Before
After
Occupying a prominent, elevated situation on the Isle of Sheppey in the Thames estuary, Shurland Hall as it stands today is something of a misnomer. It is the 16th-century gatehouse and part of the service wing of a once important medieval house, the seat of the Cheyney family. The gatehouse was constructed in the first half of the 16th-century by Sir Thomas Cheyney of fine red brick with stone dressings. A prominent courtier, landowner and Knight of the Garter, Sir Thomas played host at Shurland to Henry VIII and Anne Boleyn (a distant relative) in October 1532. With its octagonal towers and battlements, Shurland is reminiscent of the great Tudor palace gatehouses at Hampton Court and St James’s. Altered in both the 18th century (when large sash windows were inserted) and again in the 19th century, it had stood empty and unused since WW2. The site, which is a Scheduled Ancient Monument, includes seven acres of grounds with substantial 16th-century stone and brick garden walls and the stone remains of the medieval great hall itself.

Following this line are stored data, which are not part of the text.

def execBankSupplyLost (bank : Fin 6) (millivolts : Nat) (s : State) : Host.Outcome State Fault Refusal :=
  run (fun y => y.bankLost bank.val millivolts) s

/-- A bank's supply returns to its band: its channels sample again with INIT. -/
def Sys.bankRestored (s : Sys) (b mv : Nat) : Sys :=
  let s1 := s.put (bankField b) (bankClass mv)
  if bankClass mv != bankVio s.image b || !s.bit FAB_BANK_BFAIL b then s1
  else
    let s2 := ((List.range 32).map fun i => 32 * b + i).foldl (fun s k => s.modChan k fun c => { c with init := true, qual := qInit }) s1
    (s2.putBit FAB_BANK_BFAIL b false).post 0x100D 0 [(b, 1)]

def execBankSupplyRestored (bank : Fin 6) (millivolts : Nat) (s : State) : Host.Outcome State Fault Refusal :=
  run (fun y => y.bankRestored bank.val millivolts) s

/-! ## Loading (R257, R258) -/

/-- The bytes of entry `i` of a section. -/
def entryBytes (m : List Host.Cell) (ty i : Nat) : List Nat := let x := sectionOf m ty; memBytes m (x.entry i) x.esize

/-- The bytes of the line records that name a channel. -/
def lineBytes (m : List Host.Cell) (k : Nat) : List (List Nat) :=
  let x := sectionOf m 0x03
  (List.range x.count).filterMap fun i => let r := lineRecAt m (x.entry i); if r.tx = k || r.rx = k then some (memBytes m (x.entry i) 16) else none

/-- The records of a channel are byte-identical in two images. -/
def sameChannel (old new : List Host.Cell) (k : Nat) : Bool :=
  entryBytes old 0x02 k == entryBytes new 0x02 k && entryBytes old 0x01 (k / 32) == entryBytes new 0x01 (k / 32) && lineBytes old k == lineBytes new k

/-- A channel whose record changed restarts: only its pin's level and its cell remain. -/
def Channel.restart (c : Channel) : Channel :=
  { Channel.zero with level := c.level, since := c.since, stamp := c.stamp, accepted := c.level, cellFailed := c.cellFailed, spare := c.spare, fresh := true }

/-- The fabric loaded with an image: a channel whose records are unchanged goes on, and a bank whose supply the new VIO names, or that is
unused, is released no more (R258, R263). -/
def Sys.loadFabric (s : Sys) (new : List Host.Cell) : Sys :=
  let old := s.image
  let kept := (lineRecs new).filter fun r => sameChannel old new r.tx
  let s1 := allChannels.foldl (fun s k => if sameChannel old new k then s else s.modChan k Channel.restart) s
  let s2 := { s1 with fab := { s1.fab with image := new, lines := s1.fab.lines.filter fun x => kept.any fun r => r.line == x.1 } }
  let s3 := (List.range 16).foldl (fun s l => s.modDali l fun d => d) s2
  (List.range 6).foldl (fun s b =>
    if s.bit FAB_BANK_BFAIL b && (bankVio new b == 0 || bankVio new b == s.get (bankField b)) then s.putBit FAB_BANK_BFAIL b false else s) s3

end Sys2Proof.Machine
end

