/-- The descriptors of the frame at HEAD, up to the one with EOP; none when that lies beyond TAIL. -/
def Sys.frameDescs (s : Sys) (p : Fin 3) : Nat → Nat → Option (List Nat)
  | 0, _ => none
  | fuel + 1, i =>
    if i = s.get (NET_TXTAIL_IDX p.val) % s.txSize p then none
    else if (s.rd (s.txDesc p i + 4) 4).testBit 16 then some [i]
    else (Sys.frameDescs s p fuel ((i + 1) % s.txSize p)).map fun l => i :: l

/-- LEN of a transmit descriptor. -/
def Sys.descLen (s : Sys) (p : Fin 3) (i : Nat) : Nat := bits (s.rd (s.txDesc p i + 4) 4) 0 11

/-- The frame's bytes without FCS. -/
def Sys.frameBytes (s : Sys) (p : Fin 3) (ds : List Nat) : List Nat :=
  (ds.map fun i => memBytes s.mem (s.rd (s.txDesc p i) 4) (s.descLen p i)).flatten

/-- Bytes 12 and 13 hold 0x8100. -/
def isTagged (f : List Nat) : Bool := nth 0 f 12 == 0x81 && nth 0 f 13 == 0x00

/-- Transmit descriptors written back with a STATUS and a TIME; HEAD advances past them, and TXDONE sets for a frame with IRQ. -/
def Sys.txBack (s : Sys) (p : Fin 3) (ds : List Nat) (status time : Nat) : Sys :=
  let irq := ds.any fun i => (s.rd (s.txDesc p i + 4) 4).testBit 17
  let s1 := ds.foldl (fun s i => (s.wr (s.txDesc p i + 7) 1 status).wr (s.txDesc p i + 8) 8 time) s
  let s2 := match ds.getLast? with
    | some l => s1.put (NET_TXHEAD_IDX p.val) ((l + 1) % s.txSize p)
    | none => s1
  if irq then s2.netInt p (NET_INT_TXDONE p.val) else s2

/-- The descriptors of the frame on the wire. -/
def Sys.sendingDescs (s : Sys) (p : Fin 3) : List Nat :=
  (List.range (s.port p).sendCount).map fun k => (s.get (NET_TXHEAD_IDX p.val) + k) % s.txSize p

/-- A frame refused under R319. -/
def Sys.txRefused (s : Sys) (p : Fin 3) (ds : List Nat) : Bool :=
  let len := (ds.map fun i => s.descLen p i).foldl (· + ·) 0
  len < 14 || (if isTagged (s.frameBytes p ds) then 1518 else 1514) < len || ds.any fun i => !bufferFits (s.rd (s.txDesc p i) 4) (s.descLen p i)

/-- The frame as it leaves the port: padded to 60 bytes, with its FCS. -/
def wireFrame (f : List Nat) : List Nat := let g := f ++ List.replicate (60 - f.length) 0; g ++ bytesLE 4 (crc32 g)

/-- R325: the frame at HEAD is sent, refused, or waits. -/
def Sys.netTransmit (s : Sys) (p : Fin 3) : Sys :=
  if p = 2 || !s.on (NET_CTL_TXEN p.val) || s.linkState p != linkUp || (s.port p).paused || (s.port p).sending.isSome || s.dramGap.isSome then s
  else match s.frameDescs p (s.txSize p) (s.get (NET_TXHEAD_IDX p.val)) with
  | none => s
  | some ds =>
    if s.txRefused p ds then
      ((s.txBack p ds 1 0).incSat (NET_TXDERR_COUNT p.val)).netPost p 0x0D04 [(0, 1), (s.get (NET_TXHEAD_IDX p.val), 2)]
    else s.modPort p fun q => { q with sending := some (wireFrame (s.frameBytes p ds)), sendCount := ds.length, sendTime := s.ang.time }

def execNetTransmit (port : Fin 3) (s : State) : Host.Outcome State Fault Refusal := run (fun y => y.netTransmit port) s

/-- The frame on the wire has been sent. -/
def Sys.netTxDone (s : Sys) (p : Fin 3) : Sys :=
  match (s.port p).sending with
  | none => s
  | some f =>
    ((s.txBack p (s.sendingDescs p) 0 (s.port p).sendTime).incSat (NET_TXOK_COUNT p.val)).modPort p fun q => { q with sending := none, sendCount := 0, wire := f }

def execNetTxComplete (port : Fin 3) (s : State) : Host.Outcome State Fault Refusal := run (fun y => y.netTxDone port) s

/-! ## Link (R315 to R317) -/

/-- R317: the frame on the wire is abandoned. -/
def Sys.abandonFrame (s : Sys) (p : Fin 3) : Sys :=
  match (s.port p).sending with
  | none => s
  | some _ => (s.txBack p (s.sendingDescs p) 2 0).modPort p fun q => { q with sending := none, sendCount := 0 }

/-- A link state entered; what the link had resolved ends when it leaves UP. -/
def Sys.enterLink (s : Sys) (p : Fin 3) (st : Nat) : Sys :=
  if s.linkState p = st then s
  else
    let s1 := if s.linkState p = linkUp then
        (s.abandonFrame p).modPort p fun q => { q with paused := false, xoff := false, cut := true }
      else s
    (s1.setWord (NET_LINK p.val) st).netInt p (NET_INT_LINK p.val)

/-- Negotiation starts with the abilities of NET_ADV. -/
def Sys.negotiate (s : Sys) (p : Fin 3) : Sys := (s.enterLink p linkNegotiating).modPort p fun q => { q with adv := s.word (NET_ADV p.val) }

def Sys.partnerDetected (s : Sys) (p : Fin 3) : Sys := if s.linkState p = linkDown then s.negotiate p else s

def execLinkPartnerDetected (port : Fin 3) (s : State) : Host.Outcome State Fault Refusal := run (fun y => y.partnerDetected port) s

/-- A partner without a common ability. -/
def Sys.linkNoMatch (s : Sys) (p : Fin 3) : Sys :=
  if s.linkState p = linkNegotiating then (s.enterLink p linkNomatch).netPost p 0x0D03 [] else s

def execNomatch (port : Fin 3) (s : State) : Host.Outcome State Fault Refusal := run (fun y => y.linkNoMatch port) s

/-- The resolution of pause from the two sides' PAUSE and ASMDIR (IEEE 802.3 Annex 28B): transmission and reception. -/
def pauseResolved (mine theirs : Nat) : Bool × Bool :=
  let p := mine.testBit 5
  let a := mine.testBit 6
  let q := theirs.testBit 5
  let b := theirs.testBit 6
  ((p && q) || (!p && a && q && b), (p && q) || (p && a && !q && b))

/-- The highest common speed: 3 for 1000, 2 for 100 and 1 for 10 Mbit/s, 0 for none. -/
def commonSpeed (mine theirs : Nat) : Nat :=
  if mine.testBit 2 && theirs.testBit 2 then 3 else if mine.testBit 1 && theirs.testBit 1 then 2 else if mine.testBit 0 && theirs.testBit 0 then 1 else 0

/-- Autonegotiation completes with a partner's abilities, coded as NET_ADV codes them. NET2 at another speed than 1000 Mbit/s posts
0x0F0B (R317). -/
def Sys.linkComesUp (s : Sys) (p : Fin 3) (ability : Nat) : Sys :=
  if s.linkState p != linkNegotiating then s
  else
    let mine := (s.port p).adv
    let speed := commonSpeed mine ability
    if speed = 0 then s.linkNoMatch p
    else
      let r := pauseResolved mine ability
      let s1 := (((s.enterLink p linkUp).put (NET_LINK_SPEED p.val) speed).putB (NET_LINK_PTX p.val) r.1).putB (NET_LINK_PRX p.val) r.2
      let s2 := (s1.modPort p fun q => { q with partner := ability, cut := false }).netPost p 0x0D01 [(speed, 1)]
      if p = 2 && speed != 3 then s2.note 0x0F0B else s2

def execLinkUp (port : Fin 3) (ability : Nat) (s : State) : Host.Outcome State Fault Refusal := run (fun y => y.linkComesUp port ability) s

/-- The link is lost. -/
def Sys.linkGoesDown (s : Sys) (p : Fin 3) : Sys :=
  let s1 := s.enterLink p linkDown
  if s.linkState p = linkUp then s1.netPost p 0x0D02 [] else s1

def execLinkDown (port : Fin 3) (s : State) : Host.Outcome State Fault Refusal := run (fun y => y.linkGoesDown port) s

/-- Every 2 s in NOMATCH. -/
def execAutonegRestart (port : Fin 3) (s : State) : Host.Outcome State Fault Refusal :=
  run (fun y => if y.linkState port = linkNomatch then y.negotiate port else y) s

/-- A write of RENEG. With no partner there is nothing to restart. -/
def Sys.netReneg (s : Sys) (who : Agent) (p : Fin 3) : Sys :=
  if netRefuses who p then s.netPost p 0x0D07 [] else if s.linkState p = linkDown then s else s.negotiate p

def execReneg (who : Agent) (port : Fin 3) (s : State) : Host.Outcome State Fault Refusal := run (fun y => y.netReneg who port) s

/-! ## Commands -/

/-- R325: a ring's indices set to 0, unless the ring is enabled. -/
def Sys.ringReset (s : Sys) (who : Agent) (p : Fin 3) (en head tail : Fld) : Sys :=
  if netRefuses who p then s.netPost p 0x0D07 []
  else if p = 2 then s
  else if s.on en then s.netPost p 0x0D07 []
  else (s.put head 0).put tail 0

def execTxrst (who : Agent) (port : Fin 3) (s : State) : Host.Outcome State Fault Refusal :=
  run (fun y => y.ringReset who port (NET_CTL_TXEN port.val) (NET_TXHEAD_IDX port.val) (NET_TXTAIL_IDX port.val)) s

def execRxrst (who : Agent) (port : Fin 3) (s : State) : Host.Outcome State Fault Refusal :=
  run (fun y => y.ringReset who port (NET_CTL_RXEN port.val) (NET_RXHEAD_IDX port.val) (NET_RXTAIL_IDX port.val)) s

/-- A write of NET_CTL; TXEN or RXEN is refused with 0x0D08 when its ring breaks R322. On NET2 only LOCK can be written. -/
def Sys.netCtlWrite (s : Sys) (who : Agent) (p : Fin 3) (data : Nat) : Sys :=
  if netRefuses who p then s.netPost p 0x0D07 []
  else if p = 2 then s.storeWord (NET_CTL 2) (bits data 31 1 * 2 ^ 31 + s.word (NET_CTL 2))
  else
    let badTx := data.testBit 0 && !s.on (NET_CTL_TXEN p.val) && !ringFits (s.txDesc p 0) (s.txSize p)
    let badRx := data.testBit 1 && !s.on (NET_CTL_RXEN p.val) && !ringFits (s.rxDesc p 0) (s.rxSize p)
    let v := data - (if badTx then 1 else 0) - (if badRx then 2 else 0)
    let s1 := s.storeWord (NET_CTL p.val) v
    if badTx || badRx then s1.netPost p 0x0D08 [] else s1

def execNetRingEnable (who : Agent) (port : Fin 3) (data : Nat) (s : State) : Host.Outcome State Fault Refusal :=
  run (fun y => y.netCtlWrite who port data) s

/-- A write of NET_MDIO.GO. -/
def Sys.mdioRead (s : Sys) (who : Agent) (p : Fin 3) (reg : Nat) : Sys :=
  if netRefuses who p then s.netPost p 0x0D07 [] else (s.put (NET_MDIO_REG p.val) reg).putB (NET_MDIO_BUSY p.val) true

def execMdioRead (who : Agent) (port : Fin 3) (reg : Nat) (s : State) : Host.Outcome State Fault Refusal := run (fun y => y.mdioRead who port reg) s

def execMdioReadDone (port : Fin 3) (value : Nat) (s : State) : Host.Outcome State Fault Refusal :=
  run (fun y => if y.on (NET_MDIO_BUSY port.val) then (y.put (NET_MDIO_DATA port.val) value).putB (NET_MDIO_BUSY port.val) false else y) s

/-! ## Pause (R326, R327) -/

/-- 01-80-C2-00-00-01. -/
def pauseAddress : List Nat := [0x01, 0x80, 0xC2, 0x00, 0x00, 0x01]

/-- A port's address, in the order of the wire. -/
def Sys.macBytes (s : Sys) (p : Fin 3) : List Nat := bytesLE 4 (s.word (NET_MACL p.val)) ++ bytesLE 2 (s.get (NET_MACH_ADDR p.val))

/-- Pause frames may be sent. -/
def Sys.sendsPause (s : Sys) (p : Fin 3) : Bool :=
  p != 2 && s.on (NET_LINK_PTX p.val) && s.on (NET_CTL_TXPEN p.val) && s.linkState p == linkUp

/-- A pause frame with its quanta. -/
def Sys.sendPause (s : Sys) (p : Fin 3) (quanta : Nat) : Sys :=
  (s.incSat (NET_PAUSETX_COUNT p.val)).modPort p fun q => { q with
    wire := wireFrame (pauseAddress ++ s.macBytes p ++ [0x88, 0x08, 0x00, 0x01] ++ bytesBE 2 quanta) }

/-- The receive fill has risen to XOFF. -/
def Sys.pauseXoff (s : Sys) (p : Fin 3) (fill : Nat) : Sys :=
  if s.sendsPause p && !(s.port p).xoff && 1024 * s.get (NET_PAUSE_XOFF p.val) ≤ fill then
    (s.sendPause p (s.get (NET_PAUSE_QUANTA p.val))).modPort p fun q => { q with xoff := true }
  else s

/-- Half of the quanta time since the last pause frame, with the fill still at XON or above. -/
def execPauseRepeat (port : Fin 3) (s : State) : Host.Outcome State Fault Refusal :=
  run (fun y => if y.sendsPause port && (y.port port).xoff then y.sendPause port (y.get (NET_PAUSE_QUANTA port.val)) else y) s

/-- The fill has fallen to `fill` bytes. -/
def Sys.pauseXon (s : Sys) (p : Fin 3) (fill : Nat) : Sys :=
  if (s.port p).xoff && fill < 1024 * s.get (NET_PAUSE_XON p.val) then
    (if s.sendsPause p then s.sendPause p 0 else s).modPort p fun q => { q with xoff := false }
  else s

def execPauseXon (port : Fin 3) (fill : Nat) (s : State) : Host.Outcome State Fault Refusal := run (fun y => y.pauseXon port fill) s

/-- The pause in force ends. -/
def execPauseExpired (port : Fin 3) (s : State) : Host.Outcome State Fault Refusal :=
  run (fun y => y.modPort port fun q => { q with paused := false }) s

/-- R326: a MAC control frame. -/
def Sys.macControl (s : Sys) (p : Fin 3) (f : List Nat) : Sys :=
  let toUs := f.take 6 == pauseAddress || f.take 6 == s.macBytes p
  if toUs && nth 0 f 14 == 0 && nth 0 f 15 == 1 && p != 2 && s.on (NET_LINK_PRX p.val) && s.on (NET_CTL_RXPEN p.val) then
    (s.incSat (NET_PAUSERX_COUNT p.val)).modPort p fun q => { q with paused := numBE ((f.drop 16).take 2) != 0 }
  else s.incSat (NET_CTLDROP_COUNT p.val)

/-! ## Receive (R318, R320, R321, R324) -/

/-- R321: the address filter. -/
def Sys.filterPasses (s : Sys) (p : Fin 3) (f : List Nat) : Bool :=
  let d := f.take 6
  let group := (nth 0 d 0).testBit 0
  let hash := crc32 d / 2 ^ 26
  let bit := if hash < 32 then (s.word (NET_HASHL p.val)).testBit hash else (s.word (NET_HASHH p.val)).testBit (hash - 32)
  d == s.macBytes p || s.on (NET_CTL_PROMISC p.val)
    || (if d == List.replicate 6 0xFF then s.on (NET_CTL_BCAST p.val) else group && s.on (NET_CTL_MCHASH p.val) && bit)

/-- BSZ in bytes. -/
def Sys.rxBuffer (s : Sys) (p : Fin 3) : Nat := 32 * s.get (NET_RXCFG_BSZ p.val)

/-- The address of a receive descriptor is valid. -/
def Sys.rxValid (s : Sys) (p : Fin 3) (i : Nat) : Bool := let a := s.rd (s.rxDesc p i) 4; a % 32 == 0 && bufferFits a (s.rxBuffer p)

/-- One descriptor of a delivered frame: part `k` of `n`, with the frame without FCS and TIME at its start-of-frame delimiter. -/
def Sys.rxPart (s : Sys) (p : Fin 3) (f : List Nat) (time n k : Nat) : Sys :=
  let i := (s.get (NET_RXHEAD_IDX p.val) + k) % s.rxSize p
  let a := s.rxDesc p i
  let b := (f.drop (k * s.rxBuffer p)).take (s.rxBuffer p)
  let d := f.take 6
  let bc := d == List.replicate 6 0xFF
  let ctl := b.length + (if k + 1 = n then 2 ^ 16 else 0) + (if k = 0 then 2 ^ 17 else 0) + (if isTagged f then 2 ^ 18 else 0)
    + (if bc then 2 ^ 19 else 0) + (if !bc && (nth 0 d 0).testBit 0 then 2 ^ 20 else 0)
  let s1 := s.putRow (s.rd a 4) b
  (((s1.wr (a + 4) 4 ctl).wr (a + 8) 8 time).wr (a + 16) 4 (if k + 1 = n then f.length else 0)).wr (a + 20) 4 ((s.port p).rxSeq + 1)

Roofless, unsafe and in a state of certain further collapse, the building was acquired by the Spitalfields Trust in 2006 with the initial encouragement of Simon Thurley, the then Chief Executive of English Heritage. Five years later, after a complete repair and re-roof of the building’s exterior and a full restoration of the interior, undertaken and funded by the Spitalfields Trust together with a generous grant from English Heritage and a loan from the Architectural Heritage Fund, the house was ready to be marketed.
The works undertaken included the reconstruction from old photographs of the three paired stacks of decorative brick Tudor chimneys (rebuilt by Emma Simpson, who had worked on similar chimneys at Hampton Court Palace), as well as the rebuilding of a wooden newel staircase in one of the turrets and the insertion of an 18th-century staircase from a demolished house in Hatton Garden, London. The 2008 financial crisis slowed the marketing and sale of the house, meaning that new owners were not eventually in residence until 2013, but it has now found appreciative new custodians and its future is secure.